The employees and/or owners of the Advisers will serve on such portfolio companies’ respective
boards of directors or otherwise act to influence control over the management of portfolio
companies in which the Funds have invested.
The Advisers’ advisory services for the Funds are further detailed in the applicable private
placement memoranda and the supplements thereto or other offering documents (each, a “Private
Placement Memorandum” and, collectively, the “Private Placement Memoranda” and,
together with any relevant Limited Partnership Agreement, the “Governing Documents”) and the
Limited Partnership Agreements and are further described below under “Methods of Analysis,
Investment Strategies and Risk of Loss.” Investors in the Funds (generally referred to herein as
“investors” or “limited partners”) participate in the overall investment program for the applicable
Fund, but in certain circumstances are excused from a particular investment due to legal, regulatory
or other agreed-upon circumstances pursuant to the relevant Limited Partnership Agreement; such
arrangements generally do not and will not create an adviser-client relationship between the
Advisers and any investor. The Funds or the Advisers have entered into side letters, or other similar
agreements (“Side Letters”), with certain investors that have the effect of establishing rights
under, or altering or supplementing the terms (including economic or other terms) of, the relevant
Limited Partnership Agreement(s) with respect to such investors.

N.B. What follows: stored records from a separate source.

/-- What a residue check does. -/
def residueChecked (n : ℕ) (ok : Bool) (s : State) : State :=
  if (coreOf s n).stray ≠ 0 then
    if ok then modCore n (fun c => { c with stray := c.stray - 1 }) s else coreError n 0 s
  else match (coreOf s n).task.bind (taskOf s) with
  | some k =>
    if k.passes = 0 ∨ k.core ≠ some n then s
    else if ok then modTask k.id (fun k => { k with passes := k.passes - 1 }) s
    else coreError n 0 s
  | none => s

theorem exec_residueCheck (n : ℕ) (ok : Bool) (s : State) : exec (.residueCheck n ok) s = run (residueChecked n ok) s := by
  unfold exec
  rfl

theorem residueChecked_blind (n : ℕ) (ok : Bool) : Blind (residueChecked n ok) := fun q s => by
  unfold residueChecked
  rw [coreOf_setPending, show taskOf (setPending q s) = taskOf s from rfl, coreError_setPending]
  split
  · exact ite_setPending _ q (modCore n _ s) _
  · split
    · split
      · rfl
      · exact ite_setPending _ q (modTask _ _ s) _
    · rfl

theorem residueChecked_stray (ok : Bool) (h : (coreOf s n).stray ≠ 0) : residueChecked n ok s
    = if ok then modCore n (fun c => { c with stray := c.stray - 1 }) s else coreError n 0 s := if_pos h

theorem residueChecked_task (ok : Bool) (h : (coreOf s n).stray = 0) (ht : (coreOf s n).task = some k.id) (hk : taskOf s k.id = some k)
    (hc : k.core = some n) (hp : 0 < k.passes) : residueChecked n ok s
    = if ok then modTask k.id (fun k => { k with passes := k.passes - 1 }) s else coreError n 0 s := by
  refine (if_neg (not_not.mpr h)).trans ?_
  rw [bind_taskOf ht hk]
  exact if_neg fun hor => hor.elim (Nat.pos_iff_ne_zero.mp hp) fun hne => hne hc

theorem residueChecked_none (ok : Bool) (h : (coreOf s n).stray = 0) (ht : (coreOf s n).task = none) : residueChecked n ok s = s := by
  refine (if_neg (not_not.mpr h)).trans ?_
  rw [ht]
  rfl

theorem coreError_active (hst : (coreOf s n).st = 0) :
    coreError n 0 s = fenceCore n 1 0 (count (Reg.tcCnt.off n 4) 1 (setFlag (Reg.tcStatus.off n 0) 0 s)) := if_neg (not_not.mpr hst)

/-- A bad check of an open pass takes the core out. -/
theorem residueChecked_bad (hst : (coreOf s n).st = 0)
    (h : (coreOf s n).stray ≠ 0 ∨ ∃ k, (coreOf s n).task = some k.id ∧ taskOf s k.id = some k ∧ k.core = some n ∧ 0 < k.passes) :
    residueChecked n false s = fenceCore n 1 0 (count (Reg.tcCnt.off n 4) 1 (setFlag (Reg.tcStatus.off n 0) 0 s)) := by
  rw [← coreError_active hst]
  by_cases hs : (coreOf s n).stray = 0
  · obtain ⟨k, ht, hk, hc, hp⟩ := h.resolve_left (not_not.mpr hs)
    exact residueChecked_task false hs ht hk hc hp
  · exact residueChecked_stray false hs

theorem tcFenceWrite_active (hm : MayWrite s .host Reg.tcFence.base v) (hv : bits v.toNat 0 5 = n) (hn : n < 17) (hst : (coreOf s n).st = 0) :
    GivesThen (.tcFenceWrite .host v) s (fenceCore n 1 0 s) := by
  refine givesThen_of_effect (f := gate .host Reg.tcFence.base v (writeFence v)) (by unfold exec; rfl) ?_
  rw [gate_pass_pending [] hm, writeFence_setPending]
  unfold writeFence
  rw [hv]
  exact congrArg _ (if_pos ⟨hn, hst⟩)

As of the date hereof, AME is managed by Matthew L. Altman, Michael H. Lustbader,
Peter M. Manos and David Wodlinger (the “Managing Partners”), and each “principal owner”

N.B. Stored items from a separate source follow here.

-- ==== Sys2Proof/Config.lean ====
section
/-! DEFINITION. What the spec fixes for every DESCORE as a parameter (00_scope.md R9, 70_reset_and_hazards.md R259).
No behaviour visible to the host is left open (93_implementation_defined.md, end of part A), so there is no free value
and no opaque constant here. `REGMAP`, `RESET_STYLE` and the cycles per step are OPEN and nothing in the model reads
them (log 5, log 6). -/

namespace Sys2Proof.Config

/-- `BUF_CAP`: the capacity in bits of `DIN`, `KEY` and `DOUT` (00_scope.md R9). -/
abbrev bufCap : Nat := 64

/-- `ROUNDS`: rounds are numbered 1..16 (00_scope.md R8). -/
abbrev rounds : Nat := 16

/-- `LAT_SIMPLE`: steps of a one-step command, and of an `ENC`/`DEC` whose block check fails (70_reset_and_hazards.md R259). -/
abbrev latSimple : Nat := 1

/-- Steps of an `ENC`/`DEC` whose key check fails (70_reset_and_hazards.md R259). -/
abbrev latKeyFault : Nat := 2

/-- `LAT_CRYPT`: steps of an `ENC`/`DEC` that succeeds, 1 accept and 16 round steps (70_reset_and_hazards.md R259). -/
abbrev latCrypt : Nat := 17

end Sys2Proof.Config
end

of this entity pursuant to SEC guidelines is listed on Schedule A of Part 1A of AME’s Form ADV.
Each “principal owner” of Manager II, Manager III, Manager IV, Manager V and Manager VI
pursuant to SEC guidelines is listed on Schedule R of Part 1A of AME’s Form ADV.

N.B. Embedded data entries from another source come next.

-- ==== Sys2Proof/Machine/Tables.lean ====
section
/-! DEFINITION. The fourteen tables (`PROM`, `SROM`) and their application (20_memory.md R51, R52; 41_tables.md R120,
R121, R127 to R132, R134 to R144). They are constants, not state (10_state.md R32). Entries of a position table are
1-indexed, as the spec writes them. -/

namespace Sys2Proof.Machine

/-- 41_tables.md R127. -/
def promIp : List Nat :=
  [58, 50, 42, 34, 26, 18, 10, 2,
   60, 52, 44, 36, 28, 20, 12, 4,
   62, 54, 46, 38, 30, 22, 14, 6,
   64, 56, 48, 40, 32, 24, 16, 8,
   57, 49, 41, 33, 25, 17, 9, 1,
   59, 51, 43, 35, 27, 19, 11, 3,
   61, 53, 45, 37, 29, 21, 13, 5,
   63, 55, 47, 39, 31, 23, 15, 7]

/-- 41_tables.md R128. -/
def promIpInverse : List Nat :=
  [40, 8, 48, 16, 56, 24, 64, 32,
   39, 7, 47, 15, 55, 23, 63, 31,
   38, 6, 46, 14, 54, 22, 62, 30,
   37, 5, 45, 13, 53, 21, 61, 29,
   36, 4, 44, 12, 52, 20, 60, 28,
   35, 3, 43, 11, 51, 19, 59, 27,
   34, 2, 42, 10, 50, 18, 58, 26,
   33, 1, 41, 9, 49, 17, 57, 25]

/-- 41_tables.md R129. -/
def promE : List Nat :=
  [32, 1, 2, 3, 4, 5,
   4, 5, 6, 7, 8, 9,
   8, 9, 10, 11, 12, 13,
   12, 13, 14, 15, 16, 17,
   16, 17, 18, 19, 20, 21,
   20, 21, 22, 23, 24, 25,
   24, 25, 26, 27, 28, 29,
   28, 29, 30, 31, 32, 1]

/-- 41_tables.md R130. -/
def promP : List Nat :=
  [16, 7, 20, 21,
   29, 12, 28, 17,
   1, 15, 23, 26,
   5, 18, 31, 10,
   2, 8, 24, 14,
   32, 27, 3, 9,
   19, 13, 30, 6,
   22, 11, 4, 25]

/-- 41_tables.md R131. -/
def promPc1 : List Nat :=
  [57, 49, 41, 33, 25, 17, 9,
   1, 58, 50, 42, 34, 26, 18,
   10, 2, 59, 51, 43, 35, 27,
   19, 11, 3, 60, 52, 44, 36,
   63, 55, 47, 39, 31, 23, 15,
   7, 62, 54, 46, 38, 30, 22,
   14, 6, 61, 53, 45, 37, 29,
   21, 13, 5, 28, 20, 12, 4]

/-- 41_tables.md R132. -/
def promPc2 : List Nat :=
  [14, 17, 11, 24, 1, 5,
   3, 28, 15, 6, 21, 10,
   23, 19, 12, 4, 26, 8,
   16, 7, 27, 20, 13, 2,
   41, 52, 31, 37, 47, 55,
   30, 40, 51, 45, 33, 48,
   44, 49, 39, 56, 34, 53,
   46, 42, 50, 36, 29, 32]

/-- 41_tables.md R137, row-major (R134). -/
def sromS1 : List Nat :=
  [14, 4, 13, 1, 2, 15, 11, 8, 3, 10, 6, 12, 5, 9, 0, 7,
   0, 15, 7, 4, 14, 2, 13, 1, 10, 6, 12, 11, 9, 5, 3, 8,
   4, 1, 14, 8, 13, 6, 2, 11, 15, 12, 9, 7, 3, 10, 5, 0,
   15, 12, 8, 2, 4, 9, 1, 7, 5, 11, 3, 14, 10, 0, 6, 13]

/-- 41_tables.md R138, row-major (R134). -/
def sromS2 : List Nat :=
  [15, 1, 8, 14, 6, 11, 3, 4, 9, 7, 2, 13, 12, 0, 5, 10,
   3, 13, 4, 7, 15, 2, 8, 14, 12, 0, 1, 10, 6, 9, 11, 5,
   0, 14, 7, 11, 10, 4, 13, 1, 5, 8, 12, 6, 9, 3, 2, 15,
   13, 8, 10, 1, 3, 15, 4, 2, 11, 6, 7, 12, 0, 5, 14, 9]

/-- 41_tables.md R139, row-major (R134). -/
def sromS3 : List Nat :=
  [10, 0, 9, 14, 6, 3, 15, 5, 1, 13, 12, 7, 11, 4, 2, 8,
   13, 7, 0, 9, 3, 4, 6, 10, 2, 8, 5, 14, 12, 11, 15, 1,
   13, 6, 4, 9, 8, 15, 3, 0, 11, 1, 2, 12, 5, 10, 14, 7,
   1, 10, 13, 0, 6, 9, 8, 7, 4, 15, 14, 3, 11, 5, 2, 12]

/-- 41_tables.md R140, row-major (R134). -/
def sromS4 : List Nat :=
  [7, 13, 14, 3, 0, 6, 9, 10, 1, 2, 8, 5, 11, 12, 4, 15,
   13, 8, 11, 5, 6, 15, 0, 3, 4, 7, 2, 12, 1, 10, 14, 9,
   10, 6, 9, 0, 12, 11, 7, 13, 15, 1, 3, 14, 5, 2, 8, 4,
   3, 15, 0, 6, 10, 1, 13, 8, 9, 4, 5, 11, 12, 7, 2, 14]

/-- 41_tables.md R141, row-major (R134). -/
def sromS5 : List Nat :=
  [2, 12, 4, 1, 7, 10, 11, 6, 8, 5, 3, 15, 13, 0, 14, 9,
   14, 11, 2, 12, 4, 7, 13, 1, 5, 0, 15, 10, 3, 9, 8, 6,
   4, 2, 1, 11, 10, 13, 7, 8, 15, 9, 12, 5, 6, 3, 0, 14,
   11, 8, 12, 7, 1, 14, 2, 13, 6, 15, 0, 9, 10, 4, 5, 3]

/-- 41_tables.md R142, row-major (R134). -/
def sromS6 : List Nat :=
  [12, 1, 10, 15, 9, 2, 6, 8, 0, 13, 3, 4, 14, 7, 5, 11,
   10, 15, 4, 2, 7, 12, 9, 5, 6, 1, 13, 14, 0, 11, 3, 8,
   9, 14, 15, 5, 2, 8, 12, 3, 7, 0, 4, 10, 1, 13, 11, 6,
   4, 3, 2, 12, 9, 5, 15, 10, 11, 14, 1, 7, 6, 0, 8, 13]

/-- 41_tables.md R143, row-major (R134). -/
def sromS7 : List Nat :=
  [4, 11, 2, 14, 15, 0, 8, 13, 3, 12, 9, 7, 5, 10, 6, 1,
   13, 0, 11, 7, 4, 9, 1, 10, 14, 3, 5, 12, 2, 15, 8, 6,
   1, 4, 11, 13, 12, 3, 7, 14, 10, 15, 6, 8, 0, 5, 9, 2,
   6, 11, 13, 8, 1, 4, 10, 7, 9, 5, 0, 15, 14, 2, 3, 12]

/-- 41_tables.md R144, row-major (R134). -/
def sromS8 : List Nat :=
  [13, 2, 8, 4, 6, 15, 11, 1, 10, 9, 3, 14, 5, 0, 12, 7,
   1, 15, 13, 8, 10, 3, 7, 4, 12, 5, 6, 11, 0, 14, 9, 2,
   7, 11, 4, 1, 9, 12, 14, 2, 0, 6, 10, 13, 15, 3, 5, 8,
   2, 1, 14, 7, 4, 10, 8, 13, 15, 12, 9, 0, 3, 5, 6, 11]

/-- `PROM[t]`: the entries of a position table, entry index 0 first (20_memory.md R51). -/
def prom : PosTable → List Nat
  | .ip => promIp
  | .ipInverse => promIpInverse
  | .e => promE
  | .p => promP
  | .pc1 => promPc1
  | .pc2 => promPc2

/-- `SROM[n]`: the entries of a substitution table by linear address (20_memory.md R52). -/
def srom : SBox → List Nat
  | .s1 => sromS1
  | .s2 => sromS2
  | .s3 => sromS3
  | .s4 => sromS4
  | .s5 => sromS5
  | .s6 => sromS6
  | .s7 => sromS7
  | .s8 => sromS8

/-- `N_out(t)`: the number of entries, which is the output width (20_memory.md R51). -/
def nOut : PosTable → Nat
  | .ip => 64
  | .ipInverse => 64
  | .e => 48
  | .p => 32
  | .pc1 => 56
  | .pc2 => 48

/-- `N_req(t)`: the input length a position table requires (41_tables.md R121). -/
def nReq : PosTable → Nat
  | .ip => 64
  | .ipInverse => 64
  | .e => 32
  | .p => 32
  | .pc1 => 64
  | .pc2 => 56

/-- `perm(t, s)`: `o[i] = s[PROM[t][i] - 1]` for `0 <= i < n`, where `n` is `N_out(t)` wherever it is used
(41_tables.md R120). A position past the end of `s` reads as 0; the length checks of R121 come before every use by a
command, so none reaches that case (log 11). -/
def perm {m : Nat} (n : Nat) (t : PosTable) (s : BitVec m) : BitVec n :=
  bitsOf (fun i => s.getMsbD ((prom t).getD i 0 - 1)) n

/-- `row = 2*x[0] + x[5]` (41_tables.md R135). -/
def sboxRow (x : BitVec 6) : Nat := 2 * (x.getMsbD 0).toNat + (x.getMsbD 5).toNat

/-- `col = 8*x[1] + 4*x[2] + 2*x[3] + x[4]` (41_tables.md R135). -/
def sboxCol (x : BitVec 6) : Nat :=
  8 * (x.getMsbD 1).toNat + 4 * (x.getMsbD 2).toNat + 2 * (x.getMsbD 3).toNat + (x.getMsbD 4).toNat

/-- `addr = 16*row + col` (41_tables.md R135). -/
def sboxAddr (x : BitVec 6) : Nat := 16 * sboxRow x + sboxCol x

/-- `sub(n, x) = bits_4(SROM[n][addr])`, most significant bit first (41_tables.md R136). -/
def sub (b : SBox) (x : BitVec 6) : BitVec 4 := BitVec.ofNat 4 ((srom b).getD (sboxAddr x) 0)

end Sys2Proof.Machine
end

Additionally, as permitted by the relevant Limited Partnership Agreement, Arlington
expects to provide (or agrees to provide) certain current or prospective investors or other persons,
including other sponsors, market participants, finders, consultants and other service providers,
portfolio company management or personnel, Arlington’s personnel and/or certain other persons
associated with Arlington and/or its affiliates, co-investment opportunities (including the
opportunity to participate in co-invest vehicles) that will invest in certain portfolio companies
alongside a Fund. Such co-investments typically involve investment and disposal of interests in
the applicable portfolio company at the same time and on the same terms as the Fund making the
investment. However, for strategic and other reasons, a co-investor or co-invest vehicle (including
a co-investing Fund) purchases a portion of an investment from one or more Funds after such
Funds have consummated their investment in the portfolio company (also known as a post-closing
sell-down or transfer), which generally will have been funded through Fund investor capital
contributions and/or use of a Fund credit facility. Any such purchase from a Fund by a co-investor
or co-invest vehicle generally occurs shortly after the Fund’s completion of the investment to avoid
any changes in valuation of the investment, but in certain instances could be well after the Fund’s
initial purchase, and the co-investor or co-invest vehicle may be charged interest on the purchase,
or the purchase price may be equitably adjusted under certain conditions, to compensate the
relevant Fund for the holding period, and the co-investor or co-invest vehicle generally will be
required to reimburse the relevant Fund for related costs. However, to the extent any such amounts
are not so charged or reimbursed (including charges or reimbursements required pursuant to
applicable law), they generally will be borne by the relevant Fund.